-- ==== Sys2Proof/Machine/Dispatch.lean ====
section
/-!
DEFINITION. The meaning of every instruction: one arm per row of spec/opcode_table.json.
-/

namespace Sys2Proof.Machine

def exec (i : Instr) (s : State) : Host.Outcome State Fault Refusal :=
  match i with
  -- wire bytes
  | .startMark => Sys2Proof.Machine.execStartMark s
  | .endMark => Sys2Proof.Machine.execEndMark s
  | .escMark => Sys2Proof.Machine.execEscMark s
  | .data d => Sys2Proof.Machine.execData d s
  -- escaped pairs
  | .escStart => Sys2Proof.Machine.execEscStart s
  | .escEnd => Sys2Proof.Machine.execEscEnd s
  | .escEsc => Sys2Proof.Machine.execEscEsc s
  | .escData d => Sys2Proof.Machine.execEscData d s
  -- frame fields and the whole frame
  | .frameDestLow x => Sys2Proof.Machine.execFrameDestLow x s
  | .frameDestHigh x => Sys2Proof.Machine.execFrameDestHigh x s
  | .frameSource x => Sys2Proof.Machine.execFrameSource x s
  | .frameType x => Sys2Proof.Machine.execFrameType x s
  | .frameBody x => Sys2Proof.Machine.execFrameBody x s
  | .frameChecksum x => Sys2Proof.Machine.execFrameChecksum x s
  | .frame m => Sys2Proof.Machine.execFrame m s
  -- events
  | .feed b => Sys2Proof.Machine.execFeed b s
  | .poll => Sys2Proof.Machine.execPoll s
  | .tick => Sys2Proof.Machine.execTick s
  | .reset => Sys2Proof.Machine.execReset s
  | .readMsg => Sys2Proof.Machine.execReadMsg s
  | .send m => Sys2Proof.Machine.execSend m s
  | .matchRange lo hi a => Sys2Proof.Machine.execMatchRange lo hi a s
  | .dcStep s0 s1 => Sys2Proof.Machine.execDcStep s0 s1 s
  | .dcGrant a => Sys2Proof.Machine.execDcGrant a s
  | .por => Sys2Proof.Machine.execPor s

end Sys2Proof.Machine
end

::::::::::

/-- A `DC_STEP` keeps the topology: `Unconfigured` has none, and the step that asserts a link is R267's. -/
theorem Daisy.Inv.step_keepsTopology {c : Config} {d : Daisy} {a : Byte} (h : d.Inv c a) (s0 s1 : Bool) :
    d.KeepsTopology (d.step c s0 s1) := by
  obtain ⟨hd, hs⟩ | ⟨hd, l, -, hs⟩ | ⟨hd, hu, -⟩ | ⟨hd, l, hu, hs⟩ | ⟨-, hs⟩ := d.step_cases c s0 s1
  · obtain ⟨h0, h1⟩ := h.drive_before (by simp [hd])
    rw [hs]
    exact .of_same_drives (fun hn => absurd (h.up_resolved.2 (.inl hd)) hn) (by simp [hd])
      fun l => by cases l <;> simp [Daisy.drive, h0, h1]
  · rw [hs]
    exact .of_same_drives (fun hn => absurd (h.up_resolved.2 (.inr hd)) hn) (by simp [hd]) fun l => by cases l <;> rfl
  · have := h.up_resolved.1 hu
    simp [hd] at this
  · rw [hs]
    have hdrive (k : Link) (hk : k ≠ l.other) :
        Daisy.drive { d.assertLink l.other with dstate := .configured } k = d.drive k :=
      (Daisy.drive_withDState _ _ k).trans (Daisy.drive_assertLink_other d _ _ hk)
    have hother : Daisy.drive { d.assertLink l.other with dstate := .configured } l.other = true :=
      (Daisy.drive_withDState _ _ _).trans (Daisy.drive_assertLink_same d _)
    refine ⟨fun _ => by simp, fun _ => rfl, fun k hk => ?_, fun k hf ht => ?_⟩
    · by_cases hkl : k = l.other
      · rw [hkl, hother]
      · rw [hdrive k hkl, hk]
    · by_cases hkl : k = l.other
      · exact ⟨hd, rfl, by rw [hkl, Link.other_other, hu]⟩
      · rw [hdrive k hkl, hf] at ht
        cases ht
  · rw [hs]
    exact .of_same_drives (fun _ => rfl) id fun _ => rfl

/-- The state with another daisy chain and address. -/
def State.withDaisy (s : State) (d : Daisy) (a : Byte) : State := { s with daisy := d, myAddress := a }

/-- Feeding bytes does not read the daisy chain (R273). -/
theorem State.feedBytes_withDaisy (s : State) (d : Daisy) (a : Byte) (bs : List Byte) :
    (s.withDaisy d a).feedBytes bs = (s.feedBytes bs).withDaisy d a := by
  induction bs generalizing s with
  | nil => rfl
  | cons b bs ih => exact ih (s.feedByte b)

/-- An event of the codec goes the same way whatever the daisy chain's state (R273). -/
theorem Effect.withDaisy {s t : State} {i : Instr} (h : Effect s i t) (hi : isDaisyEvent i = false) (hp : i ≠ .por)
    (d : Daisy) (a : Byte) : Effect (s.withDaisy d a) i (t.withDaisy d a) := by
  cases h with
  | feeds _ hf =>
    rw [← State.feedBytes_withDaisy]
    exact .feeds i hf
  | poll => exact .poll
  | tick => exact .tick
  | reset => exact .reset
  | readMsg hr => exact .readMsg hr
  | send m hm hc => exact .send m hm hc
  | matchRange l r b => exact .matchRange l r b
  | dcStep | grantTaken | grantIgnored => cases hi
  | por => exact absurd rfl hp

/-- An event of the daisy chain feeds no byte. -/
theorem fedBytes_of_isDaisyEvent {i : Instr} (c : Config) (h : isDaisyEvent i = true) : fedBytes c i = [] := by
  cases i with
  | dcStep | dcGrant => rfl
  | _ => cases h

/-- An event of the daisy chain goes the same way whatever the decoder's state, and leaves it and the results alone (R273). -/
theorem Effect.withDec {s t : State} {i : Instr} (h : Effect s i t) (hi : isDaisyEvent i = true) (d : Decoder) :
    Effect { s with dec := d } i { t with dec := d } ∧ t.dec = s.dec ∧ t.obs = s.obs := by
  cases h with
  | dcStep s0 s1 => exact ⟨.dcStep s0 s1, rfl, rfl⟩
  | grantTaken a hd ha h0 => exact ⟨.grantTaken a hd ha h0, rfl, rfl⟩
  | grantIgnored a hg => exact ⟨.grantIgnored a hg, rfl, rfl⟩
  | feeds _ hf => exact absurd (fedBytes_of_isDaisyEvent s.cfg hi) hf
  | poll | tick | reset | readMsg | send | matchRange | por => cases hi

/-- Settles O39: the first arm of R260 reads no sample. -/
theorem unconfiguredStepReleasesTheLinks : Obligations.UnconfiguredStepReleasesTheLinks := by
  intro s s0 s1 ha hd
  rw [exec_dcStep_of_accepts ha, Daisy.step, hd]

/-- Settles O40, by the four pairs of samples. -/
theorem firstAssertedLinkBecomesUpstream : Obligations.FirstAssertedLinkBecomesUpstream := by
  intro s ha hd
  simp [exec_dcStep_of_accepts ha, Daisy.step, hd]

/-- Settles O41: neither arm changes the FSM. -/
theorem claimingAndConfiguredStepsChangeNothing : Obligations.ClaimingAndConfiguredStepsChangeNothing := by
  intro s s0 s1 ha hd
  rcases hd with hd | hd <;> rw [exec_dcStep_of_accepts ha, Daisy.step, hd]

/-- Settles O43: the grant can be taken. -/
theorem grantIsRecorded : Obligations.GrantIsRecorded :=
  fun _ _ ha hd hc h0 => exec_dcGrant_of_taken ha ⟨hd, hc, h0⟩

::::::::::

Problem description: Your answer should be every line from the material above in which the word "tick" appears.

Answer space:
  | .tick => Sys2Proof.Machine.execTick s
  | tick => exact .tick
  | poll | tick | reset | readMsg | send | matchRange | por => cases hi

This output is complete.